* _Given records_
/-- Has every entry that a grid port has sent been accepted at its queue (R265)? -/
def State.portAccepted (s : State) (p g : Nat) : Bool := (s.field p).grid.links.all fun k => k.2.all fun t => t.src != portSender g

/-- The delivery of a record ends once the leg has accepted the last of its entries: RPTR passes the record (R265). -/
def State.deliverEnd (s : State) (p g grp n slot next : Nat) : State :=
  if s.portAccepted p g then
    (((s.modCh p fun c => { c with selPos := Tab.erase c.selPos grp }).selMoved p n (some grp)).rptrAdvance p n next).progress p slot
  else s

/-- SELECT_DELIVER: a select group sends the next token of the record it chose through the port bound to it, to leg `x` at queue `q` of unit
`u`; RPTR advances once the leg has accepted the last (R265, R268). -/
def State.selectDeliver (s : State) (p g u q x : Nat) : State :=
  let grp := s.get (Reg.FLD_CH_PORT_BIND_INDEX p g) % 4
  if !s.chPort p g 2 || !s.chPortLive p g || !s.on (Reg.FLD_CH_SEL_CTRL_DELIVER p grp) || !s.permitted p unitCh then s
  else
    let cur := ((s.field p).ch.selPos.find? fun e => e.1 == grp).map (·.2)
    match (match cur with
      | some v => some (v % 32, v / 32)
      | none => (s.selChoice p grp).map fun n => (n, 0)) with
    | none => s
    | some (n, k) =>
      match s.rxChan p n with
      | none => s.modCh p fun c => { c with selPos := Tab.erase c.selPos grp }
      | some r =>
        let slot := s.get (Reg.FLD_CH_RX_STATE_CTX p n)
        let rp := s.get (Reg.FLD_CH_RPTR_RPTR p n)
        match (do
          let (s1, h) ← s.fmRead p (some slot) (r.ringOff + rp) 16
          let (s2, bs) ← s1.fmRead p (some slot) (r.ringOff + rp + 16) (min (fw h 1 31 0) 65520)
          .ok (s2, h, bs) : Acc (State × List Byte × List Byte)) with
        | .error e => s.accFail p 9 g slot e
        | .ok (t, h, bs) =>
          let done := if s.on (Reg.FLD_CH_SEL_CTRL_DONE_EN p grp) then some (s.get (Reg.FLD_CH_SEL_CTRL_DONE_LEVEL p grp)) else none
          let next := (rp + recSpan (fw h 1 31 0)) % s.ringSize p n
          match deliverEntry h bs k done x with
          | none => (t.gridSettle p).deliverEnd p g grp n slot next
          | some e =>
            match t.portSend p g u q e with
            | none => t
            | some v =>
              let w := ((v.stepTaken p unitCh).modCh p fun c => { c with selPos := Tab.insert c.selPos grp (n + 32 * (k + 1)) }).progress p slot
              if (deliverEntry h bs (k + 1) done x).isSome then w else w.deliverEnd p g grp n slot next

def execSelectDeliver (p : Fin 72) (g : Fin 16) (u : Fin 32) (q : Fin 4) (leg : Fin 8) (s : State) : Host.Outcome State Fault Refusal :=
  answer (s.selectDeliver p g u q leg)

/-! Hurdle operations (R272 to R276). -/

/-- The operation word at a hurdle port: none where the port has none. Log entry 60 (DESIGN CHOICE, unsafe). -/
def State.hurdleWord (s : State) (p g : Nat) : Option Nat :=
  if !s.chPort p g 3 || !s.chPortLive p g || !s.permitted p unitCh then none
  else match s.portHead p g with
  | some (_, e) => if e.entry.baton then none else some (e.entry.lanes.headD 0)
  | none => none

/-- ARRIVE: by a control core, or by a token at a hurdle port. Batons and tokens of reserved operations that reach such a port are dropped. -/
def State.arriveBy (s : State) (p : Nat) (src : HurdleSrc) : State :=
  match src with
  | .dcs slot vid n => s.arriveVid p slot vid n
  | .port g =>
    match s.hurdleWord p g with
    | some w =>
      let slot := s.get (Reg.FLD_CH_PORT_BIND_CTX p g)
      let pop := (s.stepTaken p unitCh).portPop p g
      if bits w 1 0 = 0 then (pop.arriveVid p slot (bits w 13 4) (bits w 29 14)).progress p slot
      else if bits w 1 0 = 3 then pop.progress p slot
      else s
    | none => match s.portHead p g with
      | some (_, e) => if s.chPort p g 3 && s.chPortLive p g && e.entry.baton then s.portPop p g else s
      | none => s

/-- CLAIM: by a control core, or by a token at a hurdle port. -/
def State.claimBy (s : State) (p : Nat) (src : HurdleSrc) : State :=
  match src with
  | .dcs slot vid n => s.claimVid p slot vid n
  | .port g =>
    match s.hurdleWord p g with
    | some w =>
      let slot := s.get (Reg.FLD_CH_PORT_BIND_CTX p g)
      if bits w 1 0 = 2 then (((s.stepTaken p unitCh).portPop p g).claimVid p slot (bits w 13 4) (bits w 29 14)).progress p slot else s
    | none => s

def execArrive (p : Fin 72) (src : HurdleSrc) (s : State) : Host.Outcome State Fault Refusal := answer (s.arriveBy p src)
def execClaim (p : Fin 72) (src : HurdleSrc) (s : State) : Host.Outcome State Fault Refusal := answer (s.claimBy p src)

* _What you need to do_
Whenever the word "claimBy" occurs in a line above, copy that line.

* _Output for this exercise_
def State.claimBy (s : State) (p : Nat) (src : HurdleSrc) : State :=
def execClaim (p : Fin 72) (src : HurdleSrc) (s : State) : Host.Outcome State Fault Refusal := answer (s.claimBy p src)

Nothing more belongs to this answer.